MATERIAL SHOWN =>
■ ■ ■ ■ ■

/-- flashTest whose verify is clear: its readiness wait, ready or not, ends nothing (R210, R212). -/
theorem Leads.test (h : s.Alone) {p : Params} (hp : p = s.params) {t : TestRun} (ht : t.possible s.stream.timeout.toNat)
    (hf : t.failure = none) :
    ∃ v', Leads s (t.beats p.readPad) ⟨op, flashTestActs p ++ todo, [], v, ws, id, ftw⟩
      ⟨op, todo, [], v', ws, id, ftw⟩ := by
  obtain ⟨v1, h1⟩ := Leads.flash (op := op) (todo := .enter .trailingWait :: todo) (v := v) (ws := ws) (id := id)
    (ftw := ftw) h hp FlashJob.test_fits ht.1 hf
  have h2 := h1.trans (.enter (todo := todo) (p := p) (h.along _) (by simpa using hp) .trailingWait)
  have hw := ht.2 hf
  obtain ⟨bs, hbs⟩ : ∃ bs, bs = t.flash.beats p.readPad .test ++ [.quiet] := ⟨_, rfl⟩
  rw [← hbs] at h2
  have e : t.beats p.readPad = bs ++ (t.wait.beats p.readPad 0x0A 50 ++ if t.wait.ready = none then [] else [.quiet]) := by
    rw [TestRun.beats, if_pos hf, hbs]
    simp only [List.append_assoc, List.cons_append, List.nil_append]
  rw [e]
  have hwb : t.wait.possible (s.along bs).stream.timeout.toNat 10 50 2000 := by simpa using hw
  cases hr : t.wait.failure with
  | none =>
    obtain ⟨v2, h3⟩ := Leads.wait (op := op) (todo := .leave .trailingWait :: todo) (v := v1) (ws := ws) (id := id)
      (ftw := ftw) (h.along bs) (p := p) (by simpa using hp) hwb hr
    rw [if_neg (by intro hc; simp [PollRun.failure, hc] at hr), ← List.append_assoc]
    exact ⟨v2, (h2.trans h3).trans (.leave (h.along _) _)⟩
  | some f =>
    obtain ⟨v2, h3⟩ := Falls.wait (op := op) (todo := .leave .trailingWait :: todo) (v := v1) (ws := ws) (id := id)
      (ftw := ftw) (h.along bs) (p := p) (by simpa using hp) hwb hr
    rw [if_pos (by by_contra hc; simp [PollRun.failure, hc] at hr), List.append_nil]
    have h4 := h3.stopped (todo := todo) (w := false) rfl
    rw [Bool.or_false] at h4
    exact ⟨v2, h2.trans h4⟩

/-- flashTest that fails does so without its readiness wait (R210, R211). -/
theorem Falls.test (h : s.Alone) {p : Params} (hp : p = s.params) {t : TestRun} (ht : t.possible s.stream.timeout.toNat)
    {f : Failure} (hf : t.failure = some f) :
    ∃ v', Falls s (t.beats p.readPad) ⟨op, flashTestActs p ++ todo, [], v, ws, id, ftw⟩
      ⟨op, .enter .trailingWait :: todo, [], v', ws, id, ftw⟩ f := by
  rw [TestRun.beats, if_neg (by rw [hf]; nofun), List.append_nil]
  exact Falls.flash (op := op) (todo := .enter .trailingWait :: todo) (v := v) (ws := ws) (id := id)
    (ftw := ftw) h hp FlashJob.test_fits ht.1 hf

/-- fullReset's flashTest ends nothing; its failure is kept as `ftw` (R226, R268). -/
theorem Leads.guardedTest (h : s.Alone) {p : Params} (hp : p = s.params) {t : TestRun}
    (ht : t.possible s.stream.timeout.toNat) :
    ∃ v', Leads s (.quiet :: t.beats p.readPad ++ if t.failure = none then [.quiet] else [])
      ⟨op, .enter .flashTest :: todo, [], v, ws, id, ftw⟩ ⟨op, todo, [], v', ws, id, ftw || t.failure.isSome⟩ := by
  have h1 := Leads.enter (op := op) (todo := todo) (v := v) (ws := ws) (id := id) (ftw := ftw) h hp .flashTest
  have e : guardActs p .flashTest ++ todo = flashTestActs p ++ (.leave .flashTest :: todo) := by simp [guardActs]
  rw [e] at h1
  have ht' : t.possible (s.along [.quiet]).stream.timeout.toNat := by simpa using ht
  cases hf : t.failure with
  | none =>
    obtain ⟨v2, h2⟩ := Leads.test (op := op) (todo := .leave .flashTest :: todo) (v := v) (ws := ws) (id := id)
      (ftw := ftw) (h.along [.quiet]) (p := p) (by simpa using hp) ht' hf
    rw [if_pos rfl, Option.isSome_none, Bool.or_false]
    exact ⟨v2, (h1.trans h2).trans (.leave (h.along _) _)⟩
  | some f =>
    obtain ⟨v2, h2⟩ := Falls.test (op := op) (todo := .leave .flashTest :: todo) (v := v) (ws := ws) (id := id)
      (ftw := ftw) (h.along [.quiet]) (p := p) (by simpa using hp) ht' hf
    rw [if_neg nofun, List.append_nil]
    exact ⟨v2, h1.trans (h2.stopped (todo := todo) (w := true) rfl)⟩

/-- fullReset from its spell on, up to its softwareReset (R224, R226). -/
theorem Leads.reboot (h : s.Alone) {p : Params} (hp : p = s.params) {t : TestRun} (ht : t.possible s.stream.timeout.toNat) :
    ∃ v', Leads s (spellBeats ++ [.sleep 100, .quiet] ++ t.beats p.readPad ++ if t.failure = none then [.quiet] else [])
      ⟨op, resetSpellActs ++ (.sleep tSettle :: .enter .flashTest :: todo), [], v, ws, id, ftw⟩
      ⟨op, todo, [], v', ws, id, ftw || t.failure.isSome⟩ := by
  have h1 := (Leads.spell (op := op) (todo := .sleep tSettle :: .enter .flashTest :: todo) (buf := []) (v := v) (ws := ws)
    (id := id) (ftw := ftw) h).trans (.sleep (h.along _) tSettle)
  obtain ⟨v', h2⟩ := Leads.guardedTest (op := op) (todo := todo) (v := v) (ws := ws) (id := id) (ftw := ftw)
    (h.along (spellBeats ++ [.sleep tSettle])) (p := p) (by simpa using hp) (t := t) (by simpa using ht)
  refine ⟨v', ?_⟩
  have h3 := h1.trans h2
  simp only [List.append_assoc, List.cons_append, List.nil_append] at h3 ⊢
  exact h3

/-- fullReset from its spell on, where the softwareReset passes (R224, R227). -/
theorem Leads.fullReboot (h : s.Alone) {p : Params} (hp : p = s.params) {t : TestRun}
    (ht : t.possible s.stream.timeout.toNat) {r : ResetRun} (hr : r.possible s.stream.timeout.toNat)
    (hf : r.failure = none) :
    ∃ v', Leads s (rebootBeats p.readPad t r)
      ⟨op, resetSpellActs ++ (.sleep tSettle :: .enter .flashTest :: (softwareResetActs ++ (.sleep tStabilize :: todo))), [],
        v, ws, id, ftw⟩ ⟨op, todo, [], v', ws, id, ftw || t.failure.isSome⟩ := by
  obtain ⟨v1, h1⟩ := Leads.reboot (op := op) (todo := softwareResetActs ++ (.sleep tStabilize :: todo)) (v := v) (ws := ws)
    (id := id) (ftw := ftw) h hp ht
  obtain ⟨bs, hbs⟩ : ∃ bs, bs = (spellBeats ++ [.sleep 100, .quiet] ++ t.beats p.readPad ++
    if t.failure = none then [.quiet] else []) := ⟨_, rfl⟩
  rw [← hbs] at h1
  obtain ⟨v2, h2⟩ := Leads.softwareReset (op := op) (todo := .sleep tStabilize :: todo) (v := v1) (ws := ws) (id := id)
    (ftw := ftw || t.failure.isSome) (h.along bs) (p := p) (by simpa using hp) (r := r) (by simpa using hr) hf
  rw [rebootBeats, ← hbs, if_pos hf]
  exact ⟨v2, (h1.trans h2).trans (.sleep (h.along _) _)⟩

/-- fullReset from its spell on, where the softwareReset fails (R224, R227). -/
theorem Falls.fullReboot (h : s.Alone) {p : Params} (hp : p = s.params) {t : TestRun}
    (ht : t.possible s.stream.timeout.toNat) {r : ResetRun} (hr : r.possible s.stream.timeout.toNat) {f : Failure}
    (hf : r.failure = some f) :
    ∃ v', Falls s (rebootBeats p.readPad t r)
      ⟨op, resetSpellActs ++ (.sleep tSettle :: .enter .flashTest :: (softwareResetActs ++ (.sleep tStabilize :: todo))), [],
        v, ws, id, ftw⟩ ⟨op, .sleep tStabilize :: todo, [], v', ws, id, ftw || t.failure.isSome⟩ f := by
  obtain ⟨v1, h1⟩ := Leads.reboot (op := op) (todo := softwareResetActs ++ (.sleep tStabilize :: todo)) (v := v) (ws := ws)
    (id := id) (ftw := ftw) h hp ht
  obtain ⟨bs, hbs⟩ : ∃ bs, bs = (spellBeats ++ [.sleep 100, .quiet] ++ t.beats p.readPad ++
    if t.failure = none then [.quiet] else []) := ⟨_, rfl⟩
  rw [← hbs] at h1
  obtain ⟨v2, h2⟩ := Falls.softwareReset (op := op) (todo := .sleep tStabilize :: todo) (v := v1) (ws := ws) (id := id)
    (ftw := ftw || t.failure.isSome) (h.along bs) (p := p) (by simpa using hp) (r := r) (by simpa using hr) hf
  rw [rebootBeats, ← hbs, if_neg (by rw [hf]; nofun), List.append_nil]
  exact ⟨v2, h1.falls h2⟩

end

/-! ## How many beats -/

/-- The beats of a reading and of its test: at most 16. -/
theorem Reading.tested_length (pad w a : Byte) {r : Reading} {timeout : Nat} (h : r.possible timeout) :
    (r.tested pad w a).length ≤ 16 := by
  cases r <;> simp [Reading.tested, Reading.beats, Reading.failure, frameBeats, frameFailsBeats, Answer.bytes,
    Reading.possible] at h ⊢ <;> omega

/-- The attempts of a poll with interval at least 1 are no more than its bound and one. -/
theorem PollRun.early_length {p : PollRun} {timeout bit interval bound : Nat} (h : p.possible timeout bit interval bound)
    (hi : 0 < interval) : p.early.length ≤ bound + 1 := by
  have hl : ∀ l : List Reading, l.length ≤ attemptsMs interval l := fun l => by
    induction l with
    | nil => exact Nat.le_refl _
    | cons r rs ih => simp only [attemptsMs, List.map_cons, List.sum_cons, List.length_cons] at ih ⊢; omega
  obtain ⟨-, h⟩ := h
  split at h
  · have := hl p.early; omega
  · rcases List.eq_nil_or_concat p.early with he | ⟨front, last, he⟩
    · rw [he]; exact Nat.zero_le _
    · have h1 := h.2 front last (by rw [he, List.concat_eq_append])
      have h2 := hl front
      rw [he]
      simp
      omega

/-- The beats of a poll (R201). -/
theorem PollRun.beats_length {p : PollRun} {timeout bit interval bound : Nat} (pad a : Byte)
    (h : p.possible timeout bit interval bound) (hi : 0 < interval) :
    (p.beats pad a interval).length ≤ 18 * bound + 40 := by
  have he := p.early_length h hi
  have hl : ∀ l : List Reading, (∀ r ∈ l, r.possible timeout) →
      (l.flatMap (fun r => .quiet :: r.tested pad 0x01 a ++ [.sleep interval])).length ≤ 18 * l.length := fun l hl => by
    induction l with
    | nil => exact Nat.le_refl _
    | cons r rs ih =>
      have h1 := Reading.tested_length pad 0x01 a (hl r (List.mem_cons_self ..))
      have h2 := ih (fun r hr => hl r (List.mem_cons_of_mem _ hr))
      simp only [List.flatMap_cons, List.length_append, List.length_cons, List.length_nil] at h2 ⊢
      omega
  have h1 := hl p.early (fun r hr => (h.1 r hr).1)
  rw [PollRun.beats, List.length_append, List.length_cons]
  split
  · rename_i ans _
    have h2 := Reading.tested_length pad 0x01 a (r := .answered ans) (timeout := timeout) trivial
    rw [List.length_cons]
    omega
  · rw [List.length_singleton]
    omega

/-- The beats of a register write (R162). -/
theorem writeBeats_length (w a x : Byte) (place : Option (Bool × Nat)) : (writeBeats w a x place).length ≤ 10 := by
  obtain _ | ⟨_ | _, k⟩ := place <;> simp [writeBeats, frameBeats, frameFailsBeats] <;> omega

/-- The beats of a flash run (R206, R210). -/
theorem FlashRun.beats_length (pad : Byte) {job : FlashJob} {r : FlashRun} {timeout : Nat} (h : r.possible timeout job) :
    (r.beats pad job).length ≤ 100000 := by
  cases r with
  | commandFails f => have := writeBeats_length 0x01 job.command job.value (some f); simp only [FlashRun.beats]; omega
  | expires early =>
    have h1 := writeBeats_length 0x01 job.command job.value none
    have h2 := PollRun.beats_length pad job.pollAddr h (by decide)
    simp only [FlashRun.beats, List.length_append]
    omega
  | verified early g v =>
    have h1 := writeBeats_length 0x01 job.command job.value none
    have h2 := PollRun.beats_length pad job.pollAddr h.1 (by decide)
    have h3 := Reading.tested_length pad 0x00 0x04 h.2
    simp only [FlashRun.beats, List.length_append]
    omega

/-- The beats of a flashTest (R210). -/
theorem TestRun.beats_length (pad : Byte) {t : TestRun} {timeout : Nat} (h : t.possible timeout) :
    (t.beats pad).length ≤ 200000 := by
  have h1 := FlashRun.beats_length pad h.1
  rw [TestRun.beats, List.length_append]
  split
  · have h2 := PollRun.beats_length pad 0x0A (h.2 ‹_›) (by decide)
    split <;> simp only [List.length_append, List.length_cons, List.length_nil] <;> omega
  · simp only [List.length_nil]
    omega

■ ■ ■ ■ ■

WHAT TO PRODUCE =>
Your task is to reproduce the entries exactly, starting at the first line and ending with the line containing "(hf : t.failure = none)".

ANSWER TO THE EXERCISE =>
/-- flashTest whose verify is clear: its readiness wait, ready or not, ends nothing (R210, R212). -/
theorem Leads.test (h : s.Alone) {p : Params} (hp : p = s.params) {t : TestRun} (ht : t.possible s.stream.timeout.toNat)
    (hf : t.failure = none) :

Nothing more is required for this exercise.